Sun, Feb 7, 2016 at 4:15 PM
AccuraScience LB: There are not a lot of options to do deep analysis of mutations in non-coding regions (including promoters and UTRs), and there are multiple reasons for this: (1) Unlike amino acid changes, DNA changes (e.g., an 'A' change to a 'C') do not carry a lot of interesting functional information, (2) Functional elements residing in promoters and UTRs - e.g., transcription factor binding sites and miRNA target sites - fall in the realm of imprecise business: they are hard to pinpoint precisely and informatically, there isn't good documentation of them across the genome, and (3) These regions are evolutionarily less conserved and expected to mutate more frequently, thus a mutation found in the region does not carry as high weight. We can check mutations against known "ultraconserved regions" - those regions that do not mutate across related species thus are expected to be functionally important, but after that, there isn't much else that can be done informatically: experiments have to be designed and carried out to obtain further mechanistic insights about those mutations.
Besides GO-defined pathways, there are a number of functionally defined gene sets that can be plugged when pathway analysis is performed. You could take a look at this list: http://software.broadinstitute.org/gsea/msigdb/collections.jsp.
The 1000 Genomes Project have data for ~1000 healthy individuals from 26 populations. We often use all data in the population matching the case subjects, e.g. if your case subjects are all Finnish, you might want to use all subjects labeled with FIN population in the 1000 Genomes Project as controls. The 26 populations are explained in http://www.1000genomes.org/category/frequently-asked-questions/population.

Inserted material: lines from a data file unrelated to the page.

/-! ## Decoding by opcode (R117) -/

/-- The tables' opcode mask determines the opcode. -/
theorem opcodeOf_of_masked {v : Word} (h : w &&& 0x0000_007F = v) : opcodeOf w = opcodeOf v :=
  extract_of_and h (by decide)

theorem decode_of_opcode_lui (h : opcodeOf w = 0x37#7) : decode w = .lui (rdOf w) (immUOf w) := if_pos h

theorem decode_of_opcode_auipc (h : opcodeOf w = 0x17#7) : decode w = .auipc (rdOf w) (immUOf w) := by
  simp [decode, h]

theorem decode_of_opcode_jal (h : opcodeOf w = 0x6F#7) : decode w = .jal (rdOf w) (immJOf w) := by
  simp [decode, h]

/-! ## Results (R170 to R172) -/

theorem exec_lui (rd : RegIdx) (imm : BitVec 20) (s : State) :
    exec (.lui rd imm) s = writeBack rd (BitVec.ofNat 32 (imm.toNat * 4096)) s := by
  rw [← immU_eq]
  rfl

theorem exec_auipc (rd : RegIdx) (imm : BitVec 20) (s : State) :
    exec (.auipc rd imm) s = writeBack rd (BitVec.ofNat 32 (s.pc.toNat + imm.toNat * 4096)) s := by
  rw [auipc_eq]
  rfl

theorem exec_jal (rd : RegIdx) (off : BitVec 21) (s : State) :
    exec (.jal rd off) s = linkAndJump rd (BitVec.ofInt 32 (s.pc.toNat + off.toInt)) s := by
  rw [ofInt_add_toInt]
  rfl

/-- An address that is not mapped ends a word read at its first byte (R67). -/
theorem routerReadWord_unmapped {a : Word} {s : State} (h : ¬ Mapped s a) : routerReadWord a s = none :=
  routerReadWord_eq_none.2 ⟨0, by omega, by rwa [nth_zero]⟩

/-- The fetch is checked at every PC, however it was reached (R153, R302). -/
theorem nextFetchChecked (t : State) : NextFetchChecked t := fun hrun =>
  ⟨step_misaligned hrun, fun haligned hunmapped => step_fetchFault hrun haligned (routerReadWord_unmapped hunmapped)⟩

/-! ## The obligations -/

/-- Settles O27: the opcode fixes the decoding, and both results are a write-back of the rule's sum. -/
theorem upperImmediateResults : Obligations.UpperImmediateResults := by
  refine ⟨?luiWords, ?auipcWords, ?luiResult, ?auipcResult⟩
  case luiWords => exact fun w h => decode_of_opcode_lui (opcodeOf_of_masked h)
  case auipcWords => exact fun w h => decode_of_opcode_auipc (opcodeOf_of_masked h)
  case luiResult =>
    intro rd imm s
    rw [exec_lui]
    exact writeBack_spec rd _ s
  case auipcResult =>
    intro rd imm s
    rw [exec_auipc]
    exact writeBack_spec rd _ s

/-- Settles O28: the opcode fixes the decoding, JAL ends as a link and a jump, and every fetch is checked. -/
theorem jalResult : Obligations.JalResult := by
  refine ⟨fun w h => decode_of_opcode_jal (opcodeOf_of_masked h), fun rd off s => ?_⟩
  rw [exec_jal]
  obtain ⟨t, hnext, hwrites⟩ := linkAndJump_spec rd (BitVec.ofInt 32 (s.pc.toNat + off.toInt)) s
  exact ⟨t, hnext, hwrites, nextFetchChecked t⟩

end Sys2Proof.Machine
end

section
/-! PROOFS. Branches (42_branches.md): their words, where a branch goes, and the two put together as the rule of one branch. -/

namespace Sys2Proof.Machine

variable {w v : Word}

/-! ## Words under the mask of opcode and funct3 (R116) -/

theorem opcodeOf_of_maskedFunct3 (h : w &&& 0x0000_707F = v) : opcodeOf w = opcodeOf v := extract_of_and h (by decide)

theorem funct3Of_of_maskedFunct3 (h : w &&& 0x0000_707F = v) : funct3Of w = funct3Of v := extract_of_and h (by decide)

theorem decode_of_opcode_branch (h : opcodeOf w = 0x63#7) : decode w = decodeBranch w := by
  simp [decode, h]

/-- The excluded funct3 values of opcode BRANCH (R119). -/
theorem decodeBranch_of_excluded (h : funct3Of w ∈ [2#3, 3#3]) : decodeBranch w = .otherBranch w := by
  rcases List.mem_pair.1 h with h | h <;> simp [decodeBranch, h]

/-! ## Where a branch goes (R190) -/

/-- A branch answers a next state whether it is taken or not, and the PC is all that moves. -/
theorem branchIf_spec (c : Bool) (off : BitVec 13) (s : State) :
    ∃ t, branchIf c off s = .next t
      ∧ (c = true → MovesPcOnly (BitVec.ofInt 32 (s.pc.toNat + off.toInt)) s t)
      ∧ (c = false → MovesPcOnly (s.pc + 4) s t) := by
  cases c with
  | true =>
    refine ⟨s.setPc (branchTarget off s), rfl, fun _ => ?_, nofun⟩
    rw [ofInt_add_toInt]
    exact movesPcOnly_setPc _ s
  | false => exact ⟨s.setPc s.pcNext, rfl, nofun, fun _ => movesPcOnly_setPc _ s⟩

/-! ## The comparisons (R193 to R196) -/

variable {a b : Word}

theorem ltSigned_iff : ltSigned a b = true ↔ a.toInt < b.toInt := by rw [ltSigned_eq, decide_eq_true_iff]

theorem ltUnsigned_iff : ltUnsigned a b = true ↔ a.toNat < b.toNat := by rw [ltUnsigned_eq, decide_eq_true_iff]

theorem not_ltSigned_iff : (!ltSigned a b) = true ↔ b.toInt ≤ a.toInt := by
  rw [Bool.not_eq_true', ← Bool.not_eq_true, ltSigned_iff, Int.not_lt]

theorem not_ltUnsigned_iff : (!ltUnsigned a b) = true ↔ b.toNat ≤ a.toNat := by
  rw [Bool.not_eq_true', ← Bool.not_eq_true, ltUnsigned_iff, Nat.not_lt]

/-! ## The rule of one branch -/

/-- A branch follows its rule when its funct3 selects it, it ends as a `branchIf` over its two registers, and the comparison
made there is the rule's condition. -/
theorem branchRule_of_branchIf {mk : RegIdx → RegIdx → BitVec 13 → Instr} {cond : Word → Word → Prop}
    (f3 : BitVec 3) (compare : Word → Word → Bool) (hopcode : opcodeOf v = 0x63#7) (hfunct3 : funct3Of v = f3)
    (hdecode : ∀ w, funct3Of w = f3 → decodeBranch w = mk (rs1Of w) (rs2Of w) (immBOf w))
    (hexec : ∀ rs1 rs2 off s, exec (mk rs1 rs2 off) s = branchIf (compare (s.reg rs1) (s.reg rs2)) off s)
    (hcompare : ∀ a b, compare a b = true ↔ cond a b) : BranchRule mk v cond := by
  constructor
  · intro w h
    rw [decode_of_opcode_branch ((opcodeOf_of_maskedFunct3 h).trans hopcode)]
    exact hdecode w ((funct3Of_of_maskedFunct3 h).trans hfunct3)
  · intro rs1 rs2 off s
    obtain ⟨t, hnext, htaken, hnot⟩ := branchIf_spec (compare (s.reg rs1) (s.reg rs2)) off s
    rw [hcompare] at htaken
    rw [← Bool.not_eq_true, hcompare] at hnot
    exact ⟨t, (hexec rs1 rs2 off s).trans hnext, htaken, hnot, nextFetchChecked t⟩
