namespace R
abbrev PRT_MCFG : Nat := 0x000
abbrev PRT_MSTAT : Nat := 0x004
abbrev PRT_ABSOCC : Nat := 0x008
abbrev PRT_ABSRATE : Nat := 0x00C
abbrev PRT_ABSDROP : Nat := 0x010
abbrev PRT_FECDEG : Nat := 0x014
abbrev PRT_EVENT : Nat := 0x018
abbrev PRT_EVMASK : Nat := 0x01C
abbrev PRT_POISON : Nat := 0x020
abbrev PRT_TXDROP : Nat := 0x040
abbrev PRT_PCFG : Nat := 0x100
abbrev PRT_PSTAT : Nat := 0x104
abbrev PRT_LCFG : Nat := 0x108
abbrev PRT_TSADJ : Nat := 0x10C
abbrev PRT_TSCAL : Nat := 0x110
abbrev PRT_FECCOR : Nat := 0x114
abbrev PRT_FECUNC : Nat := 0x118
abbrev PRT_FCSERR : Nat := 0x11C
abbrev PUP_CTRL : Nat := 0x000
abbrev PUP_STAT : Nat := 0x004
abbrev PUP_LDSTAT : Nat := 0x008
abbrev PUP_RESTART : Nat := 0x010
abbrev PUP_EXDROP : Nat := 0x014
abbrev PUP_PDROP : Nat := 0x038
abbrev PUP_MCHK0 : Nat := 0x040
abbrev PUP_MCHK1 : Nat := 0x044
abbrev PUP_REPAIR : Nat := 0x048
abbrev PUP_HKSTAT : Nat := 0x04C
abbrev PCL_VERSION : Nat := 0x000
abbrev PCL_VSTAT : Nat := 0x004
abbrev PCL_EVMASK : Nat := 0x008
abbrev PCL_INFLIGHT : Nat := 0x00C
abbrev PCL_RETTIME : Nat := 0x010
abbrev PCL_ROBOCC : Nat := 0x014
abbrev PCL_ROBSKIP : Nat := 0x018
abbrev PCL_ROBLATE : Nat := 0x01C
abbrev PCL_ROBFULL : Nat := 0x020
abbrev FWD_OPCTL : Nat := 0x000
abbrev FWD_OPARG : Nat := 0x004
abbrev FWD_OPRES : Nat := 0x024
abbrev FWD_LPMUSE : Nat := 0x028
abbrev FWD_AGECFG : Nat := 0x02C
abbrev FWD_AGENOW : Nat := 0x030
abbrev FWD_LRNCFG : Nat := 0x034
abbrev FWD_L2USE : Nat := 0x038
abbrev FWD_L2FULL : Nat := 0x03C
abbrev FWD_LRNDROP : Nat := 0x040
abbrev FWD_REFDROP : Nat := 0x044
abbrev FWD_PARCNT : Nat := 0x048
abbrev FWD_EVENT : Nat := 0x04C
abbrev FWD_EVMASK : Nat := 0x050
abbrev ASA_CTRL : Nat := 0x000
abbrev ASA_STAT : Nat := 0x004
abbrev ASA_EVMASK : Nat := 0x008
abbrev ASA_FALSEHIT : Nat := 0x00C
abbrev ASA_SCRUBFIX : Nat := 0x010
abbrev ASA_SHADOW : Nat := 0x014
abbrev ASA_MAPERR : Nat := 0x018
abbrev ASA_LASTROW : Nat := 0x01C
abbrev RWR_STAT : Nat := 0x000
abbrev RWR_EVMASK : Nat := 0x004
abbrev RWR_DROP : Nat := 0x008
abbrev RWR_LENDROP : Nat := 0x00C
abbrev RWR_FCSMIS : Nat := 0x010
abbrev RWR_POISON : Nat := 0x014
abbrev RWR_ECNSKIP : Nat := 0x018
abbrev RWR_LASTBAD : Nat := 0x01C
abbrev SWC_CTRL : Nat := 0x000
abbrev SWC_INGRSV : Nat := 0x004
abbrev SWC_PUNTRSV : Nat := 0x008
abbrev SWC_SHSIZE : Nat := 0x00C
abbrev SWC_SHFREE : Nat := 0x010
abbrev SWC_INGUSE : Nat := 0x014
abbrev SWC_STAT : Nat := 0x018
abbrev SWC_EVMASK : Nat := 0x01C
abbrev SWC_SRAMERR : Nat := 0x020
abbrev SWC_RETRIEVE : Nat := 0x024
abbrev SWC_ECNMARK : Nat := 0x028
abbrev SWC_CTFALL : Nat := 0x02C
abbrev SWC_CTUNDER : Nat := 0x030
abbrev SWC_SPILLCNT : Nat := 0x034
abbrev SWC_DRAINCNT : Nat := 0x038
abbrev SWC_SMPDROP : Nat := 0x03C
abbrev SWC_DROP : Nat := 0x040
abbrev SWC_FABSTAT : Nat := 0x000
abbrev SWC_FABEVENT : Nat := 0x004
abbrev SWC_FABEVMASK : Nat := 0x008
abbrev SWC_FABRETRY : Nat := 0x00C
abbrev SWC_FABRETRAIN : Nat := 0x010
abbrev SWC_HRBASE_LO : Nat := 0x020
abbrev SWC_HRBASE_HI : Nat := 0x024
abbrev SWC_HRCFG : Nat := 0x028
abbrev SWC_HRHEAD : Nat := 0x02C
abbrev SWC_HRTAIL : Nat := 0x030
abbrev SWC_HRDROP : Nat := 0x034
abbrev BPM_CTRL : Nat := 0x000
abbrev BPM_PGMAX : Nat := 0x010
abbrev BPM_PGUSE : Nat := 0x020
abbrev BPM_BUFUSE : Nat := 0x030
abbrev BPM_FAIL : Nat := 0x040
abbrev BPM_RETIRED : Nat := 0x044
abbrev BPM_REFERR : Nat := 0x048
abbrev BPM_STAT : Nat := 0x04C
abbrev BPM_EVMASK : Nat := 0x050
abbrev DTC_CCFG : Nat := 0x000
abbrev DTC_CSTAT : Nat := 0x004
abbrev DTC_DIMM : Nat := 0x008
abbrev DTC_SIZE : Nat := 0x010
abbrev DTC_TRNCTL : Nat := 0x014
abbrev DTC_TRNSTAT : Nat := 0x018
abbrev DTC_PWRCFG : Nat := 0x01C
abbrev DTC_RANKPWR : Nat := 0x020
abbrev DTC_REFSTAT : Nat := 0x024
abbrev DTC_ECCCFG : Nat := 0x028
abbrev DTC_ECCCNT : Nat := 0x02C
abbrev DTC_ECCPAGE : Nat := 0x030
abbrev DTC_ECCROW : Nat := 0x034
abbrev DTC_HEELCFG : Nat := 0x038
abbrev DTC_HEELSTAT : Nat := 0x03C
abbrev DTC_HEELROW : Nat := 0x040
abbrev DTC_REG0 : Nat := 0x050
abbrev DTC_REG1 : Nat := 0x054
abbrev DTC_REG2 : Nat := 0x058
abbrev DTC_REG3 : Nat := 0x05C
abbrev DTC_RPRCTL : Nat := 0x060
abbrev DTC_RPRSTAT : Nat := 0x064
abbrev DTC_RPRROW : Nat := 0x068
abbrev DTC_EVENT : Nat := 0x06C
abbrev DTC_RPRLOG : Nat := 0x070
abbrev DTC_EVMASK : Nat := 0x0B0
abbrev DTC_TSAV : Nat := 0x0C0
abbrev DTC_TRN : Nat := 0x200
abbrev TMG_CTRL : Nat := 0x000
abbrev TMG_STAT : Nat := 0x004
abbrev TMG_EVMASK : Nat := 0x008
abbrev TMG_ESTAT : Nat := 0x00C
abbrev TMG_E1HOLD : Nat := 0x010
abbrev TMG_EREFUSE : Nat := 0x014
abbrev TMG_GATEWAIT : Nat := 0x018
abbrev TMG_GATEDROP : Nat := 0x01C
abbrev TMG_FLUSH : Nat := 0x020
abbrev TMG_CNTDROP : Nat := 0x024
abbrev TMG_PARCNT : Nat := 0x028
abbrev TMG_EBASE : Nat := 0x030
abbrev TMG_EBYTE : Nat := 0x040
abbrev TMG_ERES0 : Nat := 0x044
abbrev TMG_ERES1 : Nat := 0x048
abbrev TMG_ERES2 : Nat := 0x04C
abbrev TMG_ECMAP : Nat := 0x050
abbrev TMG_OVHD : Nat := 0x080
abbrev TMG_SRBASE_LO : Nat := 0x0C0
abbrev TMG_SRBASE_HI : Nat := 0x0C4
abbrev TMG_SRCFG : Nat := 0x0C8
abbrev TMG_SRHEAD : Nat := 0x0CC
abbrev TMG_SRTAIL : Nat := 0x0D0
abbrev TMG_SRDROP : Nat := 0x0D4
abbrev TMG_SRLATE : Nat := 0x0D8
abbrev EGV_SCTRL : Nat := 0x000
abbrev EGV_SSTAT : Nat := 0x004
abbrev EGV_SLEEPCFG : Nat := 0x008
abbrev EGV_NAPCFG : Nat := 0x00C
abbrev EGV_TOKRATE : Nat := 0x010
abbrev EGV_BUCKET : Nat := 0x014
abbrev EGV_BKTCAP : Nat := 0x018
abbrev EGV_PSLICE : Nat := 0x01C
abbrev EGV_TSLICE : Nat := 0x020
abbrev EGV_DROOP : Nat := 0x024
abbrev EGV_SLEEPCNT : Nat := 0x028
abbrev EGV_SENSOR : Nat := 0x040
abbrev EGV_DCTRL : Nat := 0x000
abbrev EGV_PCAP : Nat := 0x004
abbrev EGV_TLIM : Nat := 0x008
abbrev EGV_TAMB : Nat := 0x00C
abbrev EGV_RTH : Nat := 0x010
abbrev EGV_CTH : Nat := 0x014
abbrev EGV_SPRINTCFG : Nat := 0x018
abbrev EGV_DSTAT : Nat := 0x01C
abbrev EGV_DUTY : Nat := 0x020
abbrev EGV_PLANT : Nat := 0x024
abbrev EGV_STAGECTL : Nat := 0x028
abbrev EGV_RECOVER : Nat := 0x02C
abbrev EGV_STH : Nat := 0x030
abbrev EGV_SCAP1 : Nat := 0x050
abbrev EGV_SCAP2 : Nat := 0x054
abbrev EGV_SCAP3 : Nat := 0x058
abbrev EGV_SCAP4 : Nat := 0x05C
abbrev EGV_SCAP5 : Nat := 0x060
abbrev EGV_EVENT : Nat := 0x070
abbrev EGV_EVMASK : Nat := 0x074
abbrev EGV_BBC : Nat := 0x078
abbrev TSU_CTRL : Nat := 0x000
abbrev TSU_STAT : Nat := 0x004
abbrev TSU_EVENT : Nat := 0x008
abbrev TSU_EVMASK : Nat := 0x00C
abbrev TSU_TNS : Nat := 0x010
abbrev TSU_TSECLO : Nat := 0x014
abbrev TSU_TSECHI : Nat := 0x018
abbrev TSU_TFRAC : Nat := 0x01C
abbrev TSU_FREQLO : Nat := 0x020
abbrev TSU_FREQHI : Nat := 0x024
abbrev TSU_OFFSET : Nat := 0x028
abbrev TSU_JUMPTH : Nat := 0x02C
abbrev TSU_STEPSLO : Nat := 0x030
abbrev TSU_STEPSHI : Nat := 0x034
abbrev TSU_STEPNS : Nat := 0x038
abbrev TSU_ARM : Nat := 0x03C
abbrev TSU_LASTREF : Nat := 0x040
abbrev TSU_KSECLO : Nat := 0x044
abbrev TSU_KSECHI : Nat := 0x048
abbrev TSU_TOUTCFG : Nat := 0x100
abbrev TSU_TOUTSLO : Nat := 0x104
abbrev TSU_TOUTSHI : Nat := 0x108
abbrev TSU_TOUTNS : Nat := 0x10C
abbrev TSU_TOUTPER : Nat := 0x110
abbrev TSU_TOUTWID : Nat := 0x114
abbrev TSU_TINCFG : Nat := 0x200
abbrev TSU_TINSHI : Nat := 0x204
abbrev TSU_TINSLO : Nat := 0x208
abbrev TSU_TINNS : Nat := 0x20C
abbrev TSU_PPSIN : Nat := 0x240
abbrev TSU_PPSOCFG : Nat := 0x250
abbrev TSU_SNAPCFG : Nat := 0x260
abbrev TSU_SNAPSLO : Nat := 0x264
abbrev TSU_SNAPSHI : Nat := 0x268
abbrev TSU_SNAPNS : Nat := 0x26C
abbrev TSU_RCLK : Nat := 0x280
abbrev TSU_TXBASE_LO : Nat := 0x2A0
abbrev TSU_TXBASE_HI : Nat := 0x2A4
abbrev TSU_TXCFG : Nat := 0x2A8
abbrev TSU_TXHEAD : Nat := 0x2AC
abbrev TSU_TXTAIL : Nat := 0x2B0
abbrev TSU_TXDROP : Nat := 0x2B4
abbrev KCE_STAT : Nat := 0x000
abbrev KCE_EVENT : Nat := 0x004
abbrev KCE_EVMASK : Nat := 0x008
abbrev KCE_GENCNT : Nat := 0x00C
abbrev KCE_VERCNT : Nat := 0x010
abbrev KCE_FAILCNT : Nat := 0x014
abbrev KCE_BUSYCNT : Nat := 0x018
abbrev KCE_SUSPCNT : Nat := 0x01C
abbrev KCE_QOCC : Nat := 0x020
abbrev KCE_MAXLAT : Nat := 0x024
abbrev KCE_LASTSLOT : Nat := 0x028
abbrev HIF_STAT : Nat := 0x000
abbrev HIF_EVENT : Nat := 0x004
abbrev HIF_EVMASK : Nat := 0x008
abbrev HIF_BADADDR : Nat := 0x00C
abbrev HIF_AUTHCNT : Nat := 0x010
abbrev HIF_REPLAYCNT : Nat := 0x014
abbrev HIF_DENYCNT : Nat := 0x018
abbrev HIF_INFLIGHT : Nat := 0x01C
abbrev HIF_PUNTDROP : Nat := 0x020
abbrev HIF_RSTDROP : Nat := 0x024
abbrev HIF_INJDENY : Nat := 0x028
abbrev HIF_LASTFN : Nat := 0x02C
abbrev HIF_INJPROG : Nat := 0x030
abbrev HIF_FSTAT : Nat := 0x100
abbrev HIF_FDATA : Nat := 0x104
abbrev HIF_PCMDTAIL : Nat := 0x200
abbrev HIF_PCPLTAIL : Nat := 0x204
abbrev HIF_PFREETAIL : Nat := 0x400
abbrev HIF_PPCPLTAIL : Nat := 0x404
abbrev HIF_PINJTAIL : Nat := 0x600
abbrev FLT_STAT0 : Nat := 0x000
abbrev FLT_STAT1 : Nat := 0x004
abbrev FLT_STAT2 : Nat := 0x008
abbrev FLT_CTRL : Nat := 0x00C
abbrev FLT_ERRPIN : Nat := 0x010
abbrev FLT_NMI : Nat := 0x014
abbrev FLT_MUZZLE : Nat := 0x018
abbrev FLT_BRST : Nat := 0x01C
abbrev FLT_CRST : Nat := 0x020
abbrev FLT_RSTCNT : Nat := 0x024
abbrev FLT_RSTDROP : Nat := 0x028
abbrev FLT_LASTRST : Nat := 0x02C
abbrev FLT_FIRST : Nat := 0x030
abbrev FLT_SNAPCTL : Nat := 0x040
abbrev FLT_SNAPCFG : Nat := 0x044
abbrev FLT_SNAPSTAT : Nat := 0x048
abbrev FLT_SNAPMISS : Nat := 0x04C
abbrev FLT_SNAPBSLO : Nat := 0x050
abbrev FLT_SNAPBSHI : Nat := 0x054
abbrev FLT_SNAPBNS : Nat := 0x058
abbrev FLT_SNAPBCAUSE : Nat := 0x05C
abbrev KNL_STAT : Nat := 0x000
abbrev KNL_CTRL : Nat := 0x004
abbrev KNL_STRAP : Nat := 0x008
abbrev KNL_BOOT : Nat := 0x00C
abbrev WSEL : Nat := 0xFF0
abbrev WADDR : Nat := 0xFF4
abbrev WDATA : Nat := 0xFF8
end R

/-- PRT, one macro (R78-R84) -/
def regsPrt : List RegRow :=
  [{ off := R.PRT_MCFG, reset := 0x00001096, rw := 0x0000FFFF },
    { off := R.PRT_MSTAT },
    { off := R.PRT_ABSOCC, rc := 0xFFFF0000 },
    { off := R.PRT_ABSRATE },
    { off := R.PRT_ABSDROP, rc := 0xFFFFFFFF },
    { off := R.PRT_FECDEG, reset := 0x000A00FF, rw := 0x001FFFFF },
    { off := R.PRT_EVENT, w1c := 0xFFFFFFFF },
    { off := R.PRT_EVMASK, reset := 0xFFFFFFFF, rw := 0xFFFFFFFF },
    { off := R.PRT_POISON, n := 8, rc := 0xFFFFFFFF },
    { off := R.PRT_TXDROP, rc := 0xFFFFFFFF },
    { off := R.PRT_PCFG, n := 8, stride := 0x20, reset := 0x17C803D8, rw := 0xFFFDFFFF },
    { off := R.PRT_PSTAT, n := 8, stride := 0x20 },
    { off := R.PRT_LCFG, n := 8, stride := 0x20, rw := 0x00000F0F },
    { off := R.PRT_TSADJ, n := 8, stride := 0x20, rw := 0xFFFFFFFF },
    { off := R.PRT_TSCAL, n := 8, stride := 0x20 },
    { off := R.PRT_FECCOR, n := 8, stride := 0x20, rc := 0xFFFFFFFF },
    { off := R.PRT_FECUNC, n := 8, stride := 0x20, rc := 0xFFFFFFFF },
    { off := R.PRT_FCSERR, n := 8, stride := 0x20, rc := 0xFFFFFFFF }]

Structural variants (SVs) can be identified using short read data. You are welcome to take a look at this recent inquiry page on our web site http://www.accurascience.com/lstyuo/php/recent_inquiries.php?id=%27inquiry_98_12_12_2015%27. It describes strategies and limitations of this line of work.
Exogenous sequences could be added as an artificial chromosome when we map the reads.
Illumina 30X coverage is a good compromise between cost and gain. For stem cell research it is good coverage. For cancer cells there might be some motivation to go much higher coverage because they are expected to be much more heterogeneous than stem cells.
Note: LB stands for Lead Bioinformatician. n AccuraScience LB is a senior bioinformatics expert and leader of an AccuraScience data analysis team.
Disclaimer: This text was selected and edited based on genuine communications that took place between a customer and AccuraScience data analysis team at specified dates and times. The editing was made to protect the customer’s privacy and for brevity. The edited text may or may not have been reviewed and approved by the customer. AccuraScience is solely responsible for the accuracy of the information reflected in this text.